Once Upon A Time

There was a wicked, evil woman.  Her name was Renee’.  Renee’ was a teacher.  Renee’ had become a teacher because it was such an easy job.  Earning money by pretending to teach the poor village children.  Renee did not even work a full day and she had summers off.  Renee’ held several degrees but it was known throughout the land that she could not really “do” anything, she could only teach.  Poor sad, wicked Renee’.

This is the the story that we continually hear on the news.   It is pretty much the only story.   If people understood the sheer magnitude of work a teacher does, would they still begrudge them their pay?   If they came in and tried to run a classroom where nine of the kids with IEPs have been pushed in (without any of their aides), where many of the students cannot follow directions; would they understand how hard the job is?  Would they understand that the failure of a school is not all on the backs of the teachers?
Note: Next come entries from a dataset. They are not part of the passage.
/-! Field by field: fetchOperand. -/

@[simp] theorem State.fetchOperand_a (s : State) : s.fetchOperand.2.a = s.a :=
  (congrArg State.a (State.fetchOperand_onlyBus s) :)
@[simp] theorem State.fetchOperand_f (s : State) : s.fetchOperand.2.f = s.f :=
  (congrArg State.f (State.fetchOperand_onlyBus s) :)
@[simp] theorem State.fetchOperand_b (s : State) : s.fetchOperand.2.b = s.b :=
  (congrArg State.b (State.fetchOperand_onlyBus s) :)
@[simp] theorem State.fetchOperand_c (s : State) : s.fetchOperand.2.c = s.c :=
  (congrArg State.c (State.fetchOperand_onlyBus s) :)
@[simp] theorem State.fetchOperand_d (s : State) : s.fetchOperand.2.d = s.d :=
  (congrArg State.d (State.fetchOperand_onlyBus s) :)
@[simp] theorem State.fetchOperand_e (s : State) : s.fetchOperand.2.e = s.e :=
  (congrArg State.e (State.fetchOperand_onlyBus s) :)
@[simp] theorem State.fetchOperand_h (s : State) : s.fetchOperand.2.h = s.h :=
  (congrArg State.h (State.fetchOperand_onlyBus s) :)
@[simp] theorem State.fetchOperand_l (s : State) : s.fetchOperand.2.l = s.l :=
  (congrArg State.l (State.fetchOperand_onlyBus s) :)
@[simp] theorem State.fetchOperand_aAlt (s : State) : s.fetchOperand.2.aAlt = s.aAlt :=
  (congrArg State.aAlt (State.fetchOperand_onlyBus s) :)
@[simp] theorem State.fetchOperand_fAlt (s : State) : s.fetchOperand.2.fAlt = s.fAlt :=
  (congrArg State.fAlt (State.fetchOperand_onlyBus s) :)
@[simp] theorem State.fetchOperand_bAlt (s : State) : s.fetchOperand.2.bAlt = s.bAlt :=
  (congrArg State.bAlt (State.fetchOperand_onlyBus s) :)
@[simp] theorem State.fetchOperand_cAlt (s : State) : s.fetchOperand.2.cAlt = s.cAlt :=
  (congrArg State.cAlt (State.fetchOperand_onlyBus s) :)
@[simp] theorem State.fetchOperand_dAlt (s : State) : s.fetchOperand.2.dAlt = s.dAlt :=
  (congrArg State.dAlt (State.fetchOperand_onlyBus s) :)
@[simp] theorem State.fetchOperand_eAlt (s : State) : s.fetchOperand.2.eAlt = s.eAlt :=
  (congrArg State.eAlt (State.fetchOperand_onlyBus s) :)
@[simp] theorem State.fetchOperand_hAlt (s : State) : s.fetchOperand.2.hAlt = s.hAlt :=
  (congrArg State.hAlt (State.fetchOperand_onlyBus s) :)
@[simp] theorem State.fetchOperand_lAlt (s : State) : s.fetchOperand.2.lAlt = s.lAlt :=
  (congrArg State.lAlt (State.fetchOperand_onlyBus s) :)
@[simp] theorem State.fetchOperand_ix (s : State) : s.fetchOperand.2.ix = s.ix :=
  (congrArg State.ix (State.fetchOperand_onlyBus s) :)
@[simp] theorem State.fetchOperand_iy (s : State) : s.fetchOperand.2.iy = s.iy :=
  (congrArg State.iy (State.fetchOperand_onlyBus s) :)
@[simp] theorem State.fetchOperand_sp (s : State) : s.fetchOperand.2.sp = s.sp :=
  (congrArg State.sp (State.fetchOperand_onlyBus s) :)
@[simp] theorem State.fetchOperand_pc (s : State) : s.fetchOperand.2.pc = s.pc + 1 :=
  (congrArg State.pc (State.fetchOperand_onlyBus s) :)
@[simp] theorem State.fetchOperand_i (s : State) : s.fetchOperand.2.i = s.i :=
  (congrArg State.i (State.fetchOperand_onlyBus s) :)
@[simp] theorem State.fetchOperand_r (s : State) : s.fetchOperand.2.r = s.r :=
  (congrArg State.r (State.fetchOperand_onlyBus s) :)
@[simp] theorem State.fetchOperand_iff1 (s : State) : s.fetchOperand.2.iff1 = s.iff1 :=
  (congrArg State.iff1 (State.fetchOperand_onlyBus s) :)
@[simp] theorem State.fetchOperand_iff2 (s : State) : s.fetchOperand.2.iff2 = s.iff2 :=
  (congrArg State.iff2 (State.fetchOperand_onlyBus s) :)
@[simp] theorem State.fetchOperand_im (s : State) : s.fetchOperand.2.im = s.im :=
  (congrArg State.im (State.fetchOperand_onlyBus s) :)
@[simp] theorem State.fetchOperand_halted (s : State) : s.fetchOperand.2.halted = s.halted :=
  (congrArg State.halted (State.fetchOperand_onlyBus s) :)
@[simp] theorem State.fetchOperand_nmiPending (s : State) : s.fetchOperand.2.nmiPending = s.nmiPending :=
  (congrArg State.nmiPending (State.fetchOperand_onlyBus s) :)
@[simp] theorem State.fetchOperand_eiShadow (s : State) : s.fetchOperand.2.eiShadow = s.eiShadow :=
  (congrArg State.eiShadow (State.fetchOperand_onlyBus s) :)
@[simp] theorem State.fetchOperand_busGranted (s : State) : s.fetchOperand.2.busGranted = s.busGranted :=
  (congrArg State.busGranted (State.fetchOperand_onlyBus s) :)
@[simp] theorem State.fetchOperand_clockState (s : State) : s.fetchOperand.2.clockState = s.clockState :=
  (congrArg State.clockState (State.fetchOperand_onlyBus s) :)
@[simp] theorem State.fetchOperand_memMap (s : State) : s.fetchOperand.2.memMap = s.memMap :=
  (congrArg State.memMap (State.fetchOperand_onlyBus s) :)
@[simp] theorem State.fetchOperand_ioMap (s : State) : s.fetchOperand.2.ioMap = s.ioMap :=
  (congrArg State.ioMap (State.fetchOperand_onlyBus s) :)
@[simp] theorem State.fetchOperand_sleepBusack (s : State) : s.fetchOperand.2.sleepBusack = s.sleepBusack :=
  (congrArg State.sleepBusack (State.fetchOperand_onlyBus s) :)
@[simp] theorem State.fetchOperand_pins (s : State) : s.fetchOperand.2.pins = s.pins :=
  (congrArg State.pins (State.fetchOperand_onlyBus s) :)
@[simp] theorem State.fetchOperand_inputs (s : State) : s.fetchOperand.2.inputs = s.inputs :=
  (congrArg State.inputs (State.fetchOperand_onlyBus s) :)

/-! With no grant listed: what each operation does to memory, the grants and the trace. -/

@[simp] theorem State.storeByte_ram (s : State) (a : Word) (v : Byte) (h : s.kindAt a = .ram) :
    s.storeByte a v = { s with mem := s.mem.store a.toNat v } := by
  unfold State.storeByte; rw [h]

@[simp] theorem State.storeByte_notRam (s : State) (a : Word) (v : Byte) (h : s.kindAt a ≠ .ram) :
    s.storeByte a v = s := by
  unfold State.storeByte; split
  · contradiction
  all_goals rfl

/-- What a store at one address does to the byte at any other: nothing. -/
theorem State.storeByte_byteAt_other (s : State) (a : Word) (v : Byte) (x : Nat) (h : x ≠ a.toNat) :
    (s.storeByte a v).mem.byteAt x = s.mem.byteAt x := by
  by_cases hk : s.kindAt a = .ram
  · rw [State.storeByte_ram s a v hk]; exact Memory.byteAt_store_other _ _ h
  · rw [State.storeByte_notRam s a v hk]

theorem State.readByte_fst (s : State) (a : Word) : (s.readByte a).1 = (s.dataAt a).1 := rfl

theorem State.readByte_alone (s : State) (a : Word) (h : s.grants = []) :
    (s.readByte a).2 = (s.dataAt a).2.emit (.memRead a (s.dataAt a).1) := by
  unfold State.readByte
  exact State.endCycle_alone _ (by simp [h])

theorem State.writeByte_alone (s : State) (a : Word) (v : Byte) (h : s.grants = []) :
    s.writeByte a v = (s.storeByte a v).emit (.memWrite a v) := by
  unfold State.writeByte
  exact State.endCycle_alone _ (by simp [h])

theorem State.ioRead_alone (s : State) (p : Word) (h : s.grants = []) :
    (s.ioRead p).2 = (s.portIn p).2.emit (.input p (s.portIn p).1) := by
  unfold State.ioRead
  exact State.endCycle_alone _ (by rw [State.portIn_frame]; exact h)

theorem State.ioWrite_alone (s : State) (p : Word) (v : Byte) (h : s.grants = []) :
    s.ioWrite p v = s.emit (.output p v) := by
  unfold State.ioWrite
  exact State.endCycle_alone _ (by simp [h])

theorem State.refreshCycle_alone (s : State) (h : s.grants = []) :
    s.refreshCycle = { s.emit (.refresh (joinBytes s.i s.r)) with r := inc7 s.r } := by
  unfold State.refreshCycle
  exact State.endCycle_alone _ (by simp [h])

theorem State.readByte_grants_alone (s : State) (a : Word) (h : s.grants = []) : (s.readByte a).2.grants = [] := by
  rw [State.readByte_alone s a h]; simp [h]

theorem State.writeByte_grants_alone (s : State) (a : Word) (v : Byte) (h : s.grants = []) :
    (s.writeByte a v).grants = [] := by
  rw [State.writeByte_alone s a v h]; simp [h]

theorem State.readByte_mem_alone (s : State) (a : Word) (h : s.grants = []) : (s.readByte a).2.mem = s.mem := by
  rw [State.readByte_alone s a h]; simp

theorem State.writeByte_mem_alone (s : State) (a : Word) (v : Byte) (h : s.grants = []) :
    (s.writeByte a v).mem = (s.storeByte a v).mem := by
  rw [State.writeByte_alone s a v h]; simp

/-- A write leaves every other byte of memory. -/
theorem State.writeByte_byteAt_other (s : State) (a : Word) (v : Byte) (x : Nat) (h : s.grants = [])
    (hx : x ≠ a.toNat) : (s.writeByte a v).mem.byteAt x = s.mem.byteAt x := by
  rw [State.writeByte_mem_alone s a v h]; exact State.storeByte_byteAt_other s a v x hx

/-- A write to RAM is read back. -/
theorem State.writeByte_byteAt_same (s : State) (a : Word) (v : Byte) (h : s.grants = []) (hk : s.kindAt a = .ram) :
    (s.writeByte a v).mem.byteAt a.toNat = some v := by
  rw [State.writeByte_mem_alone s a v h, State.storeByte_ram s a v hk]; exact Memory.byteAt_store_same _ _ _

/-! Every operation keeps the canonical form of memory, whatever another master writes in between. -/

theorem State.storeByte_wf (s : State) (a : Word) (v : Byte) (h : s.mem.wf = true) : (s.storeByte a v).mem.wf = true := by
  by_cases hk : s.kindAt a = .ram
  · rw [State.storeByte_ram s a v hk]; exact Memory.wf_store _ _ _ h
  · rw [State.storeByte_notRam s a v hk]; exact h

theorem State.storeAll_wf (ws : List (Word × Byte)) (s : State) (h : s.mem.wf = true) :
    (s.storeAll ws).mem.wf = true := by
  induction ws generalizing s with
  | nil => exact h
  | cons x xs ih => exact ih _ (State.storeByte_wf s x.1 x.2 h)

theorem State.endCycle_wf (s : State) (h : s.mem.wf = true) : s.endCycle.mem.wf = true := by
  unfold State.endCycle
  split
  · exact h
  · exact h
  · exact State.storeAll_wf _ _ h

theorem State.readByte_wf (s : State) (a : Word) (h : s.mem.wf = true) : (s.readByte a).2.mem.wf = true :=
  State.endCycle_wf _ (by simpa using h)

theorem State.writeByte_wf (s : State) (a : Word) (v : Byte) (h : s.mem.wf = true) :
    (s.writeByte a v).mem.wf = true :=
  State.endCycle_wf _ (by simpa using State.storeByte_wf s a v h)

theorem State.readWord_wf (s : State) (a : Word) (h : s.mem.wf = true) : (s.readWord a).2.mem.wf = true :=
  State.readByte_wf _ _ (State.readByte_wf s a h)

theorem State.writeWord_wf (s : State) (a v : Word) (h : s.mem.wf = true) : (s.writeWord a v).mem.wf = true :=
  State.writeByte_wf _ _ _ (State.writeByte_wf s a _ h)

theorem State.modifyByte_wf (s : State) (a : Word) (g : Byte → Byte) (h : s.mem.wf = true) :
    (s.modifyByte a g).mem.wf = true :=
  State.writeByte_wf _ _ _ (State.readByte_wf s a h)

theorem State.push16_wf (s : State) (v : Word) (h : s.mem.wf = true) : (s.push16 v).mem.wf = true :=
  State.writeByte_wf _ _ _ (State.writeByte_wf _ _ _ h)

theorem State.pop16_wf (s : State) (h : s.mem.wf = true) : s.pop16.2.mem.wf = true :=
  State.readByte_wf _ _ (State.readByte_wf s s.sp h)

theorem State.ioRead_wf (s : State) (p : Word) (h : s.mem.wf = true) : (s.ioRead p).2.mem.wf = true :=
  State.endCycle_wf _ (by rw [State.portIn_frame]; exact h)

theorem State.ioWrite_wf (s : State) (p : Word) (v : Byte) (h : s.mem.wf = true) : (s.ioWrite p v).mem.wf = true :=
  State.endCycle_wf _ (by simpa using h)

theorem State.refreshCycle_wf (s : State) (h : s.mem.wf = true) : s.refreshCycle.mem.wf = true :=
  State.endCycle_wf _ (by simpa using h)

theorem State.fetchM1_wf (s : State) (h : s.mem.wf = true) : s.fetchM1.2.mem.wf = true :=
  State.refreshCycle_wf _ (by simpa using h)

theorem State.fetchOperand_wf (s : State) (h : s.mem.wf = true) : s.fetchOperand.2.mem.wf = true :=
  State.readByte_wf _ _ h

/-- The memory right after reset has the canonical form. -/
theorem State.reset_wf : State.reset.mem.wf = true := rfl


end Sys2Proof.Machine
end

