theorem incAtHl : Statement (.incAtHl) :=
  ⟨rfl, Nat.le_of_ble_eq_true rfl, Nat.le_of_ble_eq_true rfl, Nat.le_of_ble_eq_true rfl, Nat.le_of_ble_eq_true rfl,
    Nat.le_of_ble_eq_true rfl⟩

theorem incAtIx (d : Byte) : Statement (.incAtIx d) :=
  ⟨rfl, Nat.le_of_ble_eq_true rfl, Nat.le_of_ble_eq_true rfl, Nat.le_of_ble_eq_true rfl, Nat.le_of_ble_eq_true rfl,
    Nat.le_of_ble_eq_true rfl⟩

theorem incAtIy (d : Byte) : Statement (.incAtIy d) :=
  ⟨rfl, Nat.le_of_ble_eq_true rfl, Nat.le_of_ble_eq_true rfl, Nat.le_of_ble_eq_true rfl, Nat.le_of_ble_eq_true rfl,
    Nat.le_of_ble_eq_true rfl⟩

theorem decR (r : R8) : Statement (.decR r) :=
  ⟨rfl, Nat.le_of_ble_eq_true rfl, Nat.le_of_ble_eq_true rfl, Nat.le_of_ble_eq_true rfl, Nat.le_of_ble_eq_true rfl,
    Nat.le_of_ble_eq_true rfl⟩

theorem decAtHl : Statement (.decAtHl) :=
  ⟨rfl, Nat.le_of_ble_eq_true rfl, Nat.le_of_ble_eq_true rfl, Nat.le_of_ble_eq_true rfl, Nat.le_of_ble_eq_true rfl,
    Nat.le_of_ble_eq_true rfl⟩

theorem decAtIx (d : Byte) : Statement (.decAtIx d) :=
  ⟨rfl, Nat.le_of_ble_eq_true rfl, Nat.le_of_ble_eq_true rfl, Nat.le_of_ble_eq_true rfl, Nat.le_of_ble_eq_true rfl,
    Nat.le_of_ble_eq_true rfl⟩

theorem decAtIy (d : Byte) : Statement (.decAtIy d) :=
  ⟨rfl, Nat.le_of_ble_eq_true rfl, Nat.le_of_ble_eq_true rfl, Nat.le_of_ble_eq_true rfl, Nat.le_of_ble_eq_true rfl,
    Nat.le_of_ble_eq_true rfl⟩

theorem daa : Statement (.daa) :=
  ⟨rfl, Nat.le_of_ble_eq_true rfl, Nat.le_of_ble_eq_true rfl, Nat.le_of_ble_eq_true rfl, Nat.le_of_ble_eq_true rfl,
    Nat.le_of_ble_eq_true rfl⟩

theorem cpl : Statement (.cpl) :=
  ⟨rfl, Nat.le_of_ble_eq_true rfl, Nat.le_of_ble_eq_true rfl, Nat.le_of_ble_eq_true rfl, Nat.le_of_ble_eq_true rfl,
    Nat.le_of_ble_eq_true rfl⟩

theorem neg : Statement (.neg) :=
  ⟨rfl, Nat.le_of_ble_eq_true rfl, Nat.le_of_ble_eq_true rfl, Nat.le_of_ble_eq_true rfl, Nat.le_of_ble_eq_true rfl,
    Nat.le_of_ble_eq_true rfl⟩

theorem ccf : Statement (.ccf) :=
  ⟨rfl, Nat.le_of_ble_eq_true rfl, Nat.le_of_ble_eq_true rfl, Nat.le_of_ble_eq_true rfl, Nat.le_of_ble_eq_true rfl,
    Nat.le_of_ble_eq_true rfl⟩

theorem scf : Statement (.scf) :=
  ⟨rfl, Nat.le_of_ble_eq_true rfl, Nat.le_of_ble_eq_true rfl, Nat.le_of_ble_eq_true rfl, Nat.le_of_ble_eq_true rfl,
    Nat.le_of_ble_eq_true rfl⟩

theorem nop : Statement (.nop) :=
  ⟨rfl, Nat.le_of_ble_eq_true rfl, Nat.le_of_ble_eq_true rfl, Nat.le_of_ble_eq_true rfl, Nat.le_of_ble_eq_true rfl,
    Nat.le_of_ble_eq_true rfl⟩

theorem halt : Statement (.halt) :=
  ⟨rfl, Nat.le_of_ble_eq_true rfl, Nat.le_of_ble_eq_true rfl, Nat.le_of_ble_eq_true rfl, Nat.le_of_ble_eq_true rfl,
    Nat.le_of_ble_eq_true rfl⟩

theorem di : Statement (.di) :=
  ⟨rfl, Nat.le_of_ble_eq_true rfl, Nat.le_of_ble_eq_true rfl, Nat.le_of_ble_eq_true rfl, Nat.le_of_ble_eq_true rfl,
    Nat.le_of_ble_eq_true rfl⟩

theorem ei : Statement (.ei) :=
  ⟨rfl, Nat.le_of_ble_eq_true rfl, Nat.le_of_ble_eq_true rfl, Nat.le_of_ble_eq_true rfl, Nat.le_of_ble_eq_true rfl,
    Nat.le_of_ble_eq_true rfl⟩

theorem im0 : Statement (.im0) :=
  ⟨rfl, Nat.le_of_ble_eq_true rfl, Nat.le_of_ble_eq_true rfl, Nat.le_of_ble_eq_true rfl, Nat.le_of_ble_eq_true rfl,
    Nat.le_of_ble_eq_true rfl⟩

theorem im1 : Statement (.im1) :=
  ⟨rfl, Nat.le_of_ble_eq_true rfl, Nat.le_of_ble_eq_true rfl, Nat.le_of_ble_eq_true rfl, Nat.le_of_ble_eq_true rfl,
    Nat.le_of_ble_eq_true rfl⟩

theorem im2 : Statement (.im2) :=
  ⟨rfl, Nat.le_of_ble_eq_true rfl, Nat.le_of_ble_eq_true rfl, Nat.le_of_ble_eq_true rfl, Nat.le_of_ble_eq_true rfl,
    Nat.le_of_ble_eq_true rfl⟩

theorem addHlSs (dd : RegDD) : Statement (.addHlSs dd) :=
  ⟨rfl, Nat.le_of_ble_eq_true rfl, Nat.le_of_ble_eq_true rfl, Nat.le_of_ble_eq_true rfl, Nat.le_of_ble_eq_true rfl,
    Nat.le_of_ble_eq_true rfl⟩

theorem adcHlSs (dd : RegDD) : Statement (.adcHlSs dd) :=
  ⟨rfl, Nat.le_of_ble_eq_true rfl, Nat.le_of_ble_eq_true rfl, Nat.le_of_ble_eq_true rfl, Nat.le_of_ble_eq_true rfl,
    Nat.le_of_ble_eq_true rfl⟩

theorem sbcHlSs (dd : RegDD) : Statement (.sbcHlSs dd) :=
  ⟨rfl, Nat.le_of_ble_eq_true rfl, Nat.le_of_ble_eq_true rfl, Nat.le_of_ble_eq_true rfl, Nat.le_of_ble_eq_true rfl,
    Nat.le_of_ble_eq_true rfl⟩

theorem addIxPp (pp : RegPP) : Statement (.addIxPp pp) :=
  ⟨rfl, Nat.le_of_ble_eq_true rfl, Nat.le_of_ble_eq_true rfl, Nat.le_of_ble_eq_true rfl, Nat.le_of_ble_eq_true rfl,
    Nat.le_of_ble_eq_true rfl⟩

theorem addIyRr (rr : RegRR) : Statement (.addIyRr rr) :=
  ⟨rfl, Nat.le_of_ble_eq_true rfl, Nat.le_of_ble_eq_true rfl, Nat.le_of_ble_eq_true rfl, Nat.le_of_ble_eq_true rfl,
    Nat.le_of_ble_eq_true rfl⟩

theorem incSs (dd : RegDD) : Statement (.incSs dd) :=
  ⟨rfl, Nat.le_of_ble_eq_true rfl, Nat.le_of_ble_eq_true rfl, Nat.le_of_ble_eq_true rfl, Nat.le_of_ble_eq_true rfl,
    Nat.le_of_ble_eq_true rfl⟩

theorem incIx : Statement (.incIx) :=
  ⟨rfl, Nat.le_of_ble_eq_true rfl, Nat.le_of_ble_eq_true rfl, Nat.le_of_ble_eq_true rfl, Nat.le_of_ble_eq_true rfl,
    Nat.le_of_ble_eq_true rfl⟩

theorem incIy : Statement (.incIy) :=
  ⟨rfl, Nat.le_of_ble_eq_true rfl, Nat.le_of_ble_eq_true rfl, Nat.le_of_ble_eq_true rfl, Nat.le_of_ble_eq_true rfl,
    Nat.le_of_ble_eq_true rfl⟩

theorem decSs (dd : RegDD) : Statement (.decSs dd) :=
  ⟨rfl, Nat.le_of_ble_eq_true rfl, Nat.le_of_ble_eq_true rfl, Nat.le_of_ble_eq_true rfl, Nat.le_of_ble_eq_true rfl,
    Nat.le_of_ble_eq_true rfl⟩

theorem decIx : Statement (.decIx) :=
  ⟨rfl, Nat.le_of_ble_eq_true rfl, Nat.le_of_ble_eq_true rfl, Nat.le_of_ble_eq_true rfl, Nat.le_of_ble_eq_true rfl,
    Nat.le_of_ble_eq_true rfl⟩

theorem decIy : Statement (.decIy) :=
  ⟨rfl, Nat.le_of_ble_eq_true rfl, Nat.le_of_ble_eq_true rfl, Nat.le_of_ble_eq_true rfl, Nat.le_of_ble_eq_true rfl,
    Nat.le_of_ble_eq_true rfl⟩

theorem rlca : Statement (.rlca) :=
  ⟨rfl, Nat.le_of_ble_eq_true rfl, Nat.le_of_ble_eq_true rfl, Nat.le_of_ble_eq_true rfl, Nat.le_of_ble_eq_true rfl,
    Nat.le_of_ble_eq_true rfl⟩

theorem rla : Statement (.rla) :=
  ⟨rfl, Nat.le_of_ble_eq_true rfl, Nat.le_of_ble_eq_true rfl, Nat.le_of_ble_eq_true rfl, Nat.le_of_ble_eq_true rfl,
    Nat.le_of_ble_eq_true rfl⟩

theorem rrca : Statement (.rrca) :=
  ⟨rfl, Nat.le_of_ble_eq_true rfl, Nat.le_of_ble_eq_true rfl, Nat.le_of_ble_eq_true rfl, Nat.le_of_ble_eq_true rfl,
    Nat.le_of_ble_eq_true rfl⟩

theorem rra : Statement (.rra) :=
  ⟨rfl, Nat.le_of_ble_eq_true rfl, Nat.le_of_ble_eq_true rfl, Nat.le_of_ble_eq_true rfl, Nat.le_of_ble_eq_true rfl,
    Nat.le_of_ble_eq_true rfl⟩

theorem rlcR (r : R8) : Statement (.rlcR r) :=
  ⟨rfl, Nat.le_of_ble_eq_true rfl, Nat.le_of_ble_eq_true rfl, Nat.le_of_ble_eq_true rfl, Nat.le_of_ble_eq_true rfl,
    Nat.le_of_ble_eq_true rfl⟩

theorem rlcAtHl : Statement (.rlcAtHl) :=
  ⟨rfl, Nat.le_of_ble_eq_true rfl, Nat.le_of_ble_eq_true rfl, Nat.le_of_ble_eq_true rfl, Nat.le_of_ble_eq_true rfl,
    Nat.le_of_ble_eq_true rfl⟩

theorem rlcAtIx (d : Byte) : Statement (.rlcAtIx d) :=
  ⟨rfl, Nat.le_of_ble_eq_true rfl, Nat.le_of_ble_eq_true rfl, Nat.le_of_ble_eq_true rfl, Nat.le_of_ble_eq_true rfl,
    Nat.le_of_ble_eq_true rfl⟩

theorem rlcAtIy (d : Byte) : Statement (.rlcAtIy d) :=
  ⟨rfl, Nat.le_of_ble_eq_true rfl, Nat.le_of_ble_eq_true rfl, Nat.le_of_ble_eq_true rfl, Nat.le_of_ble_eq_true rfl,
    Nat.le_of_ble_eq_true rfl⟩

theorem rrcR (r : R8) : Statement (.rrcR r) :=
  ⟨rfl, Nat.le_of_ble_eq_true rfl, Nat.le_of_ble_eq_true rfl, Nat.le_of_ble_eq_true rfl, Nat.le_of_ble_eq_true rfl,
    Nat.le_of_ble_eq_true rfl⟩

theorem rrcAtHl : Statement (.rrcAtHl) :=
  ⟨rfl, Nat.le_of_ble_eq_true rfl, Nat.le_of_ble_eq_true rfl, Nat.le_of_ble_eq_true rfl, Nat.le_of_ble_eq_true rfl,
    Nat.le_of_ble_eq_true rfl⟩

theorem rrcAtIx (d : Byte) : Statement (.rrcAtIx d) :=
  ⟨rfl, Nat.le_of_ble_eq_true rfl, Nat.le_of_ble_eq_true rfl, Nat.le_of_ble_eq_true rfl, Nat.le_of_ble_eq_true rfl,
    Nat.le_of_ble_eq_true rfl⟩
Teachers tell themselves a story too.  – It is the parents fault.  I have a good lesson.  I should not have to adjust.  Those kids are just bad.  If I had more (fill in the blank) paper, help, crayons, books, support it would be perfect.  The other teachers before me didn’t do their job.

There might be some truths in these, just as we might find some truth in a stereotype; but it is not the whole truth.  It is easier to listen to just one story. Then we don’t have to weigh the pros and cons, think about the moral dilemma, reflect on our own shortcomings.

If we believe the “one” story, we believe that there is one reason for school failure.  Listening to the other stories helps to unlock all the issues.